__Your instructions__. Look through the listing and report every line that has "waits" in it.

=== Materials provided ===

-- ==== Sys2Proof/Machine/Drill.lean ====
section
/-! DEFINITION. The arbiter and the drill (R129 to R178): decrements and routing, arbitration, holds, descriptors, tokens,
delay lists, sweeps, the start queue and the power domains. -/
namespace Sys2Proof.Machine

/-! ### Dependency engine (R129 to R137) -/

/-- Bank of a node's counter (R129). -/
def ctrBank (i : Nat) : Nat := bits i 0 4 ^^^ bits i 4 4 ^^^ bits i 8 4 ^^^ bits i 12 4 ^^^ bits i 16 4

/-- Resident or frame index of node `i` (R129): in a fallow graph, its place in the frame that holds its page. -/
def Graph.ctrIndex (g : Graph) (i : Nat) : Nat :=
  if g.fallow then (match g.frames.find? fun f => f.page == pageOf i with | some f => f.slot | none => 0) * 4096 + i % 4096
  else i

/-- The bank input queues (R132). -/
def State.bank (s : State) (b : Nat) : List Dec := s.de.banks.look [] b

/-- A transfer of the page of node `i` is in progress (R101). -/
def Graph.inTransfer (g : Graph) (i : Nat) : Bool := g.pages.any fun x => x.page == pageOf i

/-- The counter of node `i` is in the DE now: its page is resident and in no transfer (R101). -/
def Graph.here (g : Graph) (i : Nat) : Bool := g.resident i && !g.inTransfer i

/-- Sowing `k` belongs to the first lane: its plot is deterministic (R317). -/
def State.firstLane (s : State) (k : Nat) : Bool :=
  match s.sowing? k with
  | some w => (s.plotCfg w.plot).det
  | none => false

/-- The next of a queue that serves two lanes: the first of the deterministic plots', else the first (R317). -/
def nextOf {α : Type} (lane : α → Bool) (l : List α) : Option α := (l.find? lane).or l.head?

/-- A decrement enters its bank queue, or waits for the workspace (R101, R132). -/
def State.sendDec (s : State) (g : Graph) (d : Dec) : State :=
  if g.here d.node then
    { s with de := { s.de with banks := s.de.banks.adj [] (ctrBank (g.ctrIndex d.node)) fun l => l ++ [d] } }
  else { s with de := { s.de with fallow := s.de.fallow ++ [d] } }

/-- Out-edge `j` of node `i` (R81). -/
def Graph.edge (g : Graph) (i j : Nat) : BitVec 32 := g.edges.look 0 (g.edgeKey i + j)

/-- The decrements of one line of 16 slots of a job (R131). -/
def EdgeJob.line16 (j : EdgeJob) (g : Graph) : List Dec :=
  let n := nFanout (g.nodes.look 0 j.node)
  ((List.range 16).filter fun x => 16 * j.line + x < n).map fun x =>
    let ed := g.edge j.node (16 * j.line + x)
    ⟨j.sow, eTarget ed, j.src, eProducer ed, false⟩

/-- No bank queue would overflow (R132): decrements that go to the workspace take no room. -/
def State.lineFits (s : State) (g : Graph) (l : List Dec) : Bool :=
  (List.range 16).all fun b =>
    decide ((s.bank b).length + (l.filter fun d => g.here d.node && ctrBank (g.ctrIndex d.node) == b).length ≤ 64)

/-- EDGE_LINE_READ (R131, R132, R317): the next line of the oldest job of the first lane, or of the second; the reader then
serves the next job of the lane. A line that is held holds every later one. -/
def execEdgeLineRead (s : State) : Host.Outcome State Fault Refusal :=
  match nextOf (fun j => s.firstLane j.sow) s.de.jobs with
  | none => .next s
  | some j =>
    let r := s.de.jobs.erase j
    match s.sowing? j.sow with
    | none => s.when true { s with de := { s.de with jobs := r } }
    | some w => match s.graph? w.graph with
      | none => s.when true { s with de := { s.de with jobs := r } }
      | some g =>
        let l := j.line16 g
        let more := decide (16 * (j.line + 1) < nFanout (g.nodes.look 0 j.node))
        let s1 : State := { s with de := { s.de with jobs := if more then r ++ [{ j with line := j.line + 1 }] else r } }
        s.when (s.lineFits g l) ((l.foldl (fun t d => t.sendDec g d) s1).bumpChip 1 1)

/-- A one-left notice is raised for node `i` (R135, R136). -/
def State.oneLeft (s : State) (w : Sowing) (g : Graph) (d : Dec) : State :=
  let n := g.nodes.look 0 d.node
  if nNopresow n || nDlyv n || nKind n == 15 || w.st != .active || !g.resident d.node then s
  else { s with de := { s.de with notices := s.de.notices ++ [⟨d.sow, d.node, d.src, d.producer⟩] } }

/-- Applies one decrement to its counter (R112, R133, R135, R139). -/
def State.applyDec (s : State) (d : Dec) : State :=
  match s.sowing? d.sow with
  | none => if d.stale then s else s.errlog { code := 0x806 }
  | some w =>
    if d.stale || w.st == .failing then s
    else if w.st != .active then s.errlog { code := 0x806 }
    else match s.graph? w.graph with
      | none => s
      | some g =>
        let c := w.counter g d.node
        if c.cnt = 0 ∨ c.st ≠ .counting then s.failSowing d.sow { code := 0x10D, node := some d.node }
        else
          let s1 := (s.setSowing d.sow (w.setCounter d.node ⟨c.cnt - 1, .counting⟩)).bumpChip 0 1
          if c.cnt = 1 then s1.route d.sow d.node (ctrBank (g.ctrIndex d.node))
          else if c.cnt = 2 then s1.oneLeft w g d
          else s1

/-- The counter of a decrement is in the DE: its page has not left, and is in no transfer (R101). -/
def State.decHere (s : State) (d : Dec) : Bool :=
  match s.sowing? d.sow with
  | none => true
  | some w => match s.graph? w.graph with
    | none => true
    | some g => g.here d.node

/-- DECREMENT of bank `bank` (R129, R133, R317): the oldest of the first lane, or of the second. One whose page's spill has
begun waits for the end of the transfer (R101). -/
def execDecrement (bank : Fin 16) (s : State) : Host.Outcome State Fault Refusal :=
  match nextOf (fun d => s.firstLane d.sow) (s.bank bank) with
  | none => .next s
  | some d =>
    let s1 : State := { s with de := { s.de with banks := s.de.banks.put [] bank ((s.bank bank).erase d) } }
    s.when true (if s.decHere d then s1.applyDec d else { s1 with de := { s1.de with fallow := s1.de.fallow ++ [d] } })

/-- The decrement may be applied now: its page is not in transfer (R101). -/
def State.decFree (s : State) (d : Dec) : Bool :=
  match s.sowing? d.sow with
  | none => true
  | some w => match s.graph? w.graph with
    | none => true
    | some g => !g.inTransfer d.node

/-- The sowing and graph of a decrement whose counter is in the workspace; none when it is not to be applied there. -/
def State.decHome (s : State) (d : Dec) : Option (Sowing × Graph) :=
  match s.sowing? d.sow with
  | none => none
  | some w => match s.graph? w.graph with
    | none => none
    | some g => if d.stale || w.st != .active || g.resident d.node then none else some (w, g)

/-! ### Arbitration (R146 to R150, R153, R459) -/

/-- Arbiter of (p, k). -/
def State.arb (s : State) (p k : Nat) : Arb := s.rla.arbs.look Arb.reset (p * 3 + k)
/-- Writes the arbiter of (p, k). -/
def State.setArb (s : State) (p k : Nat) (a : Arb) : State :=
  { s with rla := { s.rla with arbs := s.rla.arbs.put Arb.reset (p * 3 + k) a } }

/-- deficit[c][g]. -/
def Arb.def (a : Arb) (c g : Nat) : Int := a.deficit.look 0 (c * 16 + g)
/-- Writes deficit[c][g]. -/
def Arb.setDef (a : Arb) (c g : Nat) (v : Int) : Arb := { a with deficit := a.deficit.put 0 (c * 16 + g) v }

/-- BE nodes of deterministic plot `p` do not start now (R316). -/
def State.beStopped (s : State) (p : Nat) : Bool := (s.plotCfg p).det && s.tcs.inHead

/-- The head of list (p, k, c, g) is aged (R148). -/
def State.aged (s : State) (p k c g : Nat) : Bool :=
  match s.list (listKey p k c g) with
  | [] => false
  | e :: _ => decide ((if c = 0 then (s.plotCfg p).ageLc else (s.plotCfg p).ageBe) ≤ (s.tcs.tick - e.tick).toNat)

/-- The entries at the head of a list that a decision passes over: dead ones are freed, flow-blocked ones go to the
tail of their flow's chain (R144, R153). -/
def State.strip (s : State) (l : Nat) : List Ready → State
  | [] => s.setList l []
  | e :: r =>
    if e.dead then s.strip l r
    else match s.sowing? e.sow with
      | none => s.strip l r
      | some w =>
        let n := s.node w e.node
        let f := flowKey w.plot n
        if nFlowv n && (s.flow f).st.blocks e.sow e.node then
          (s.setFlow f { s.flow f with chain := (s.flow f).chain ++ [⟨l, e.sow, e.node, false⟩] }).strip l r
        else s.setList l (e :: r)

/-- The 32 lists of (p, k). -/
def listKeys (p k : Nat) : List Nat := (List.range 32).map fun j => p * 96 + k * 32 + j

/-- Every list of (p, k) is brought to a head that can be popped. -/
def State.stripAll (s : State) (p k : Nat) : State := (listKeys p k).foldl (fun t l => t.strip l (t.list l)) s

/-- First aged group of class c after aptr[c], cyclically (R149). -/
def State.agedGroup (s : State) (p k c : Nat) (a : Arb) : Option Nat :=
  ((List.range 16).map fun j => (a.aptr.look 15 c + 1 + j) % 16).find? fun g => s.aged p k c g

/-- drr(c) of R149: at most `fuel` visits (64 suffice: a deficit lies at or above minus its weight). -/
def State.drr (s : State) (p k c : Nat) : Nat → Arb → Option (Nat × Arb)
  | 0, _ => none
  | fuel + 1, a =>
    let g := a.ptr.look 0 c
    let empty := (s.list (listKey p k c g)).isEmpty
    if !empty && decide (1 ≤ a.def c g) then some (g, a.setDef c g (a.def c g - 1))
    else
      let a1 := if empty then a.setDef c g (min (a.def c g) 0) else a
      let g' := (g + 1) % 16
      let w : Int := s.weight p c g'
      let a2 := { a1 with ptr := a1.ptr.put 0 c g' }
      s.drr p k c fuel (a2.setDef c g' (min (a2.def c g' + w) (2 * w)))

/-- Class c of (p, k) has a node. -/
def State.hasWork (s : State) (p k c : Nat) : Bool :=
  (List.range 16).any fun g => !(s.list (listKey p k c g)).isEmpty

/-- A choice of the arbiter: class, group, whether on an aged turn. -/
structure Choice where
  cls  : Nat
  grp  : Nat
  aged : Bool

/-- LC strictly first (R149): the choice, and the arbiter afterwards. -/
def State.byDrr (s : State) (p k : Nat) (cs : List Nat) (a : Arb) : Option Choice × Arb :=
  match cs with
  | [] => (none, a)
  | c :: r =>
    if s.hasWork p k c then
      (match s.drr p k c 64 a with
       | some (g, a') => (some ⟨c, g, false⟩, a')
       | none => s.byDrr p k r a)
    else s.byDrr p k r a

===
=== Materials provided ===

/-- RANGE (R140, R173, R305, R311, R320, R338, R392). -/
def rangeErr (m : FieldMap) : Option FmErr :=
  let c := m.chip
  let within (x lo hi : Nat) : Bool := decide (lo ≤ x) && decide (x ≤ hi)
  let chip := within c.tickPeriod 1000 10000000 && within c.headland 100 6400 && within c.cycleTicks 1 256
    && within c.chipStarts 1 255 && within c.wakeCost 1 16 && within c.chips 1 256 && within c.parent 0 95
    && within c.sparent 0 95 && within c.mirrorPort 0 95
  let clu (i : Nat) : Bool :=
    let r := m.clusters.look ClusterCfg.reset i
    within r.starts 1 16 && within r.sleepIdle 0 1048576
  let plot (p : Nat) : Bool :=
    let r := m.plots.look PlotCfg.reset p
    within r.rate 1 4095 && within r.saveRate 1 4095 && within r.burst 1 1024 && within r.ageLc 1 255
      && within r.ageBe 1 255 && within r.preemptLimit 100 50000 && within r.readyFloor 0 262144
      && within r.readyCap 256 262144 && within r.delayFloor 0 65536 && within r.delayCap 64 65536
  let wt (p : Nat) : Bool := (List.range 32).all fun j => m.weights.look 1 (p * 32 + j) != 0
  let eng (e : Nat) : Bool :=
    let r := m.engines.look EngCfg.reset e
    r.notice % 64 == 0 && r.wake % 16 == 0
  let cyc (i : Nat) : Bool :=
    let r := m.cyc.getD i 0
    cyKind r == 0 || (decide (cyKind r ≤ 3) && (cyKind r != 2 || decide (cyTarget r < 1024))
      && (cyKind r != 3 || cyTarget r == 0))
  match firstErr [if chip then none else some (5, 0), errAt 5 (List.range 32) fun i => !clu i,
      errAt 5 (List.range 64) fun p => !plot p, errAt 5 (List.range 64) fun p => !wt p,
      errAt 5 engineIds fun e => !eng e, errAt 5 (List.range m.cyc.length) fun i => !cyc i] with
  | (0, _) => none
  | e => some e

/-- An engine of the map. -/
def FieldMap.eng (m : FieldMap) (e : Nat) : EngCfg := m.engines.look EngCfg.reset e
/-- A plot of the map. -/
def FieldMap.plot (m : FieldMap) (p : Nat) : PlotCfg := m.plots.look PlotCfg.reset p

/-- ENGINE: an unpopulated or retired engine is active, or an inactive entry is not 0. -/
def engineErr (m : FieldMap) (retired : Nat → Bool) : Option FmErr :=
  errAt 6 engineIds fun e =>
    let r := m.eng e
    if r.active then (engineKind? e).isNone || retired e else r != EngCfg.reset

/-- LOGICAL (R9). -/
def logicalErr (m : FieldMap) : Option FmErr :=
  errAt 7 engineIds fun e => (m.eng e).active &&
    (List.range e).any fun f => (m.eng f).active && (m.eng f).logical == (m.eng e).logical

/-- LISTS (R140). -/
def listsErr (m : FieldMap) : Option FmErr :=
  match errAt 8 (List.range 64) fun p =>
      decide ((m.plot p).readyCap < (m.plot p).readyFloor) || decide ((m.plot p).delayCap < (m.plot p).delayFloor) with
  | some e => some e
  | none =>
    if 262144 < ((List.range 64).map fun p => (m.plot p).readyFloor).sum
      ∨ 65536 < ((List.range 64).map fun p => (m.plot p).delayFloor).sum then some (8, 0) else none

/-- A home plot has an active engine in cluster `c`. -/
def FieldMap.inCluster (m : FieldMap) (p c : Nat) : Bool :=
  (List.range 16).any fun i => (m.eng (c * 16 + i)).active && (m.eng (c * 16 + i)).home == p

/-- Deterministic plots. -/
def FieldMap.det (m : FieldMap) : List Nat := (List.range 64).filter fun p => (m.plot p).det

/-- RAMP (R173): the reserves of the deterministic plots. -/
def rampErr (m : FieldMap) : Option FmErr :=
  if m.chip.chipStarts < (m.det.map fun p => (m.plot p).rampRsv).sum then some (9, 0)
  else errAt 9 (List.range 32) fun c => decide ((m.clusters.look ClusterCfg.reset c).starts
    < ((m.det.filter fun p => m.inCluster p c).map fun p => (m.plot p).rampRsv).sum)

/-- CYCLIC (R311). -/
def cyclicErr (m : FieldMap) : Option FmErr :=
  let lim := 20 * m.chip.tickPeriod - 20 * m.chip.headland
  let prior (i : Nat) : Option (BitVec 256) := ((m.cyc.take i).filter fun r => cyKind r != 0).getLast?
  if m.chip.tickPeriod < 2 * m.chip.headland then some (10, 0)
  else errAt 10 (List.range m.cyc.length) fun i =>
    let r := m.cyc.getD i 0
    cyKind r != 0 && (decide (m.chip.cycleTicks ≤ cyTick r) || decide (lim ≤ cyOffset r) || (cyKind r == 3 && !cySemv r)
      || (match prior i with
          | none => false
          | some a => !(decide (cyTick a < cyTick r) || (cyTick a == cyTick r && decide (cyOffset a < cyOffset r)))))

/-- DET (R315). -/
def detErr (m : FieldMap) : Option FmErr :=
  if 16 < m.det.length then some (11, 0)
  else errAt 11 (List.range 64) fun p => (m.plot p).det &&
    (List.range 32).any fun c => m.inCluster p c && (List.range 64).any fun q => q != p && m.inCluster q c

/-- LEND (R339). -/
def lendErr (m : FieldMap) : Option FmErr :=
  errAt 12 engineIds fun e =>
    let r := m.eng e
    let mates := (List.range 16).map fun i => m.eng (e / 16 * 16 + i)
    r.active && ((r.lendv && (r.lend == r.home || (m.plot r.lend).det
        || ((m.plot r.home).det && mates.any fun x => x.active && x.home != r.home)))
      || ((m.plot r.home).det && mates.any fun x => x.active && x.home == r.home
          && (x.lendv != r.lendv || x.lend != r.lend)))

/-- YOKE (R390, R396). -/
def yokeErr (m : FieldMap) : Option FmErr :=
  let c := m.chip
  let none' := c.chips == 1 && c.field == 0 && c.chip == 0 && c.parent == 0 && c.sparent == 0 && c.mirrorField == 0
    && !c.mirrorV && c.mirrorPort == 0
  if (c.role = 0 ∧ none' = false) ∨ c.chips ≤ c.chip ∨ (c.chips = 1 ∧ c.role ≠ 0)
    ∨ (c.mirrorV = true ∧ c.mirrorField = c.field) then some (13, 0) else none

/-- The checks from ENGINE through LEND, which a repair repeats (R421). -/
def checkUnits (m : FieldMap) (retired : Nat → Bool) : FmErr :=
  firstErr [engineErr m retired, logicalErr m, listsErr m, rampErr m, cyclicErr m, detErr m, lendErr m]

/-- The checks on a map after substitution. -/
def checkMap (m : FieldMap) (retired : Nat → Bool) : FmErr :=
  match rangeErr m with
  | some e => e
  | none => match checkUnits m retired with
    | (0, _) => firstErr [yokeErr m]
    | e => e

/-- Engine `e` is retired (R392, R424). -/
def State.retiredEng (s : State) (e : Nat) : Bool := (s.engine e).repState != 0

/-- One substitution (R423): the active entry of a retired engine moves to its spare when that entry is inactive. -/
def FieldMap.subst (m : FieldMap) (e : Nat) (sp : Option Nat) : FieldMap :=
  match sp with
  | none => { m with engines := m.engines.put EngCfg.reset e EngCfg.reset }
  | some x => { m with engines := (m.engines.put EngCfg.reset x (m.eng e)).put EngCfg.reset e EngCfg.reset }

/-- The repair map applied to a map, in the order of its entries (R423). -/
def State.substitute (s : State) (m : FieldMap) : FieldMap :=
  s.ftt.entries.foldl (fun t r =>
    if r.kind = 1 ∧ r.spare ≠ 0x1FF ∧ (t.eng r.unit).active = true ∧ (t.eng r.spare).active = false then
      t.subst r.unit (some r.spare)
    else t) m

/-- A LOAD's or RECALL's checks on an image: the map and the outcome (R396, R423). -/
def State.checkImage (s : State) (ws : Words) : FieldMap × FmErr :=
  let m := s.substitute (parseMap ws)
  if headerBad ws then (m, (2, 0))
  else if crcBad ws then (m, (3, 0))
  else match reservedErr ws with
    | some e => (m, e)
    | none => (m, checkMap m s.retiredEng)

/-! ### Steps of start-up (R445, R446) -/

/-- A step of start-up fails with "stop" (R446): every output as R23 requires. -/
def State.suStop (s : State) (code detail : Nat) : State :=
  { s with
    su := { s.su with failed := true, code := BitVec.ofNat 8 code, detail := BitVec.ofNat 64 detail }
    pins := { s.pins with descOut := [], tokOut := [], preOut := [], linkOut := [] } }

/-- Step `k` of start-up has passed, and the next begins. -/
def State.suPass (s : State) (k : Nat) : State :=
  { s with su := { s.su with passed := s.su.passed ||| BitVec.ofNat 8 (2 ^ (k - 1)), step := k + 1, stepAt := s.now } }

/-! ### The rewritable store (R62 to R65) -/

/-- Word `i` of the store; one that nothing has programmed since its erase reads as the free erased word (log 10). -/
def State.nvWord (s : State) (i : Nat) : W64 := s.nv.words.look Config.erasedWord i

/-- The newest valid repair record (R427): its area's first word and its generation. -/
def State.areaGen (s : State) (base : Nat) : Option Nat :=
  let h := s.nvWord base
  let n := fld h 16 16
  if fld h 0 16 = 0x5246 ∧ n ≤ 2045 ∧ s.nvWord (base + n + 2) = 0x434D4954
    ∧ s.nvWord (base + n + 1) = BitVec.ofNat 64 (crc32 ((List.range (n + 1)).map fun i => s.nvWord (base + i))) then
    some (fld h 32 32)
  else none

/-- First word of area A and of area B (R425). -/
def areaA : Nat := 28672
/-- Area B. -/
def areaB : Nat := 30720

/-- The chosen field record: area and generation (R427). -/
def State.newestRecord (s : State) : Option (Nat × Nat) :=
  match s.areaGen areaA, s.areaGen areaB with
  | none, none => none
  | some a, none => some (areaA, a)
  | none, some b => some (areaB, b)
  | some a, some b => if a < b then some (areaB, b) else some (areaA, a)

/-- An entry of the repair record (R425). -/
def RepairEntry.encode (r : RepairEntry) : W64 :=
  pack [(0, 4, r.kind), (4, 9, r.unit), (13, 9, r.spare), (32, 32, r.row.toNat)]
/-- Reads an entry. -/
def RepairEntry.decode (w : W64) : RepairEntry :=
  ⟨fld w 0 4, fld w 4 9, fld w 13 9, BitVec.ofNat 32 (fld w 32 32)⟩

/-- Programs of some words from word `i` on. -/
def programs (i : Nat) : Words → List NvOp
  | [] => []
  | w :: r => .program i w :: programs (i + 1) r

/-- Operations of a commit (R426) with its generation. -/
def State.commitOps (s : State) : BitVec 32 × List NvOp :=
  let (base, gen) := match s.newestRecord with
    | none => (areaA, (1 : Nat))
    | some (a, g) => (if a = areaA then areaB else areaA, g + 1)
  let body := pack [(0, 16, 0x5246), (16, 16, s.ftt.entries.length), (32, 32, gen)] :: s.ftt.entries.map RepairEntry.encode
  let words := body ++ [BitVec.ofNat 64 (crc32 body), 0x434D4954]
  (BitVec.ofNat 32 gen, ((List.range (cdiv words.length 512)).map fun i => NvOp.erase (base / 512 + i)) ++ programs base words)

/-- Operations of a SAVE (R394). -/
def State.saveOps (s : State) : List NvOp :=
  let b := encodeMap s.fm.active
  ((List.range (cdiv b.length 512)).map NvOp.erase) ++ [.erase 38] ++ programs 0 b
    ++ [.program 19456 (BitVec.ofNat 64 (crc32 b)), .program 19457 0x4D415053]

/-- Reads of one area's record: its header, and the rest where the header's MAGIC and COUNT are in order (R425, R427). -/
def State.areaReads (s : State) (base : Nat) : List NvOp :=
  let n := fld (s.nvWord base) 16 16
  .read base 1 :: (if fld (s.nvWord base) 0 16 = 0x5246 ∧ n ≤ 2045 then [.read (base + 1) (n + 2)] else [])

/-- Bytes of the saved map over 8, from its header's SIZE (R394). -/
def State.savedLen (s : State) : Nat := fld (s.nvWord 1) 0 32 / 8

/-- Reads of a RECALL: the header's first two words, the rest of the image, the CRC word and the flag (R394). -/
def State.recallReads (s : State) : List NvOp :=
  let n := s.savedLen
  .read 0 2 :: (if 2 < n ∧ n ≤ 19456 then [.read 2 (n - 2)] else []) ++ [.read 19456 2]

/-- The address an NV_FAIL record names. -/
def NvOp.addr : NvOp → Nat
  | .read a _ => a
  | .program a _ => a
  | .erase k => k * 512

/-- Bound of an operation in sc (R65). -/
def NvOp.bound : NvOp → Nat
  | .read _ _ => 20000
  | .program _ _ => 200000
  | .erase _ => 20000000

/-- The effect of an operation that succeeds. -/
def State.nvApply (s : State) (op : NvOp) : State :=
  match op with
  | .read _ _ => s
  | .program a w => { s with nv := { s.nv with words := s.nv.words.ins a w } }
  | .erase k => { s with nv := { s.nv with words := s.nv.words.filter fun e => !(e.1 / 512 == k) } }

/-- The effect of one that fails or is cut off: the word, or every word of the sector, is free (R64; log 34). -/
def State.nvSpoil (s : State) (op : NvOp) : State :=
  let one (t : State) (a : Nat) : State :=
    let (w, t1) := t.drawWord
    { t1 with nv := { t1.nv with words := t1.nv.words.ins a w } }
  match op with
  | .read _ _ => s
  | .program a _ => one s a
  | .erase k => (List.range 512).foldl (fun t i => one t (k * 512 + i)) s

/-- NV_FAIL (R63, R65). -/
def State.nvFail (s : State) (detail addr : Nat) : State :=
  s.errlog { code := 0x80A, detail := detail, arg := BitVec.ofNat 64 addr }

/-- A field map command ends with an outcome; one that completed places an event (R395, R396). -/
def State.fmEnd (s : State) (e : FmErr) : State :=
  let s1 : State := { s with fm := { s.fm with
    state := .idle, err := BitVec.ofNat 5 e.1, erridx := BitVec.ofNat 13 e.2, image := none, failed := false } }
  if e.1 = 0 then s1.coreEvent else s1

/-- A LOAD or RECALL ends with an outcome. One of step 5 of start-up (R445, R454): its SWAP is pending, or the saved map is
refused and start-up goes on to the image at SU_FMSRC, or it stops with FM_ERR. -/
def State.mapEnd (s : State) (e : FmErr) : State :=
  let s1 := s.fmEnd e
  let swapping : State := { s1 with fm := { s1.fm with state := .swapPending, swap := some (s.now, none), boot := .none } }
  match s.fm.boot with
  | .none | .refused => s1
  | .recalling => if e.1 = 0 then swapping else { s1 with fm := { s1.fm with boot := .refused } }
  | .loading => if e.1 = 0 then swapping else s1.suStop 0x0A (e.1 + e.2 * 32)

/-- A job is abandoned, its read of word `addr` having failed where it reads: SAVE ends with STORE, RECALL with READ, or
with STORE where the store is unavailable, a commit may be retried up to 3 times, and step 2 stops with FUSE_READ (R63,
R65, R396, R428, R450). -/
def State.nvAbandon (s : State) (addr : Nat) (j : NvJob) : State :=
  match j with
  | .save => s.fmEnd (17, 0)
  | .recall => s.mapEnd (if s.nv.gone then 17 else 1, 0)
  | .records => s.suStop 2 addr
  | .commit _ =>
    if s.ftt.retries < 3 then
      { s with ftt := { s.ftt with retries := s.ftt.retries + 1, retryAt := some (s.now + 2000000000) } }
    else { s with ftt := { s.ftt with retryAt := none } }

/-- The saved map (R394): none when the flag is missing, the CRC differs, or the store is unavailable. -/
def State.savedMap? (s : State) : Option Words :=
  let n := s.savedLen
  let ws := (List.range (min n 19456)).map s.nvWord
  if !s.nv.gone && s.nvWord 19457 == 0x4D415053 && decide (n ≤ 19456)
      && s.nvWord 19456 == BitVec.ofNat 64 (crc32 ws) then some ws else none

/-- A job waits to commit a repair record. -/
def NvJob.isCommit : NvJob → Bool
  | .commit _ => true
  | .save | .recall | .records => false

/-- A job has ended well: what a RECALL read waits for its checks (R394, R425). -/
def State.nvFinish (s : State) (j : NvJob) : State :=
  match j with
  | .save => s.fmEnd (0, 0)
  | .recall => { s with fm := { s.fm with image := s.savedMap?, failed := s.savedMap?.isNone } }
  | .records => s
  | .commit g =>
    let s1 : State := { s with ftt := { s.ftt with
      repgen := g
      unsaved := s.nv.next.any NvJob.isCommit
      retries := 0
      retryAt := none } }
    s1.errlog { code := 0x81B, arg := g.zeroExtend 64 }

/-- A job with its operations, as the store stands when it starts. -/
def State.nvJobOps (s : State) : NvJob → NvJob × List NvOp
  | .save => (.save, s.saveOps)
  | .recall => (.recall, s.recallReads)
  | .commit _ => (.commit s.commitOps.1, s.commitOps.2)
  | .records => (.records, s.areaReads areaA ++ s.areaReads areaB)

===

__Your response__.
/-- A decrement enters its bank queue, or waits for the workspace (R101, R132). -/
begun waits for the end of the transfer (R101). -/
/-- A job waits to commit a repair record. -/
/-- A job has ended well: what a RECALL read waits for its checks (R394, R425). -/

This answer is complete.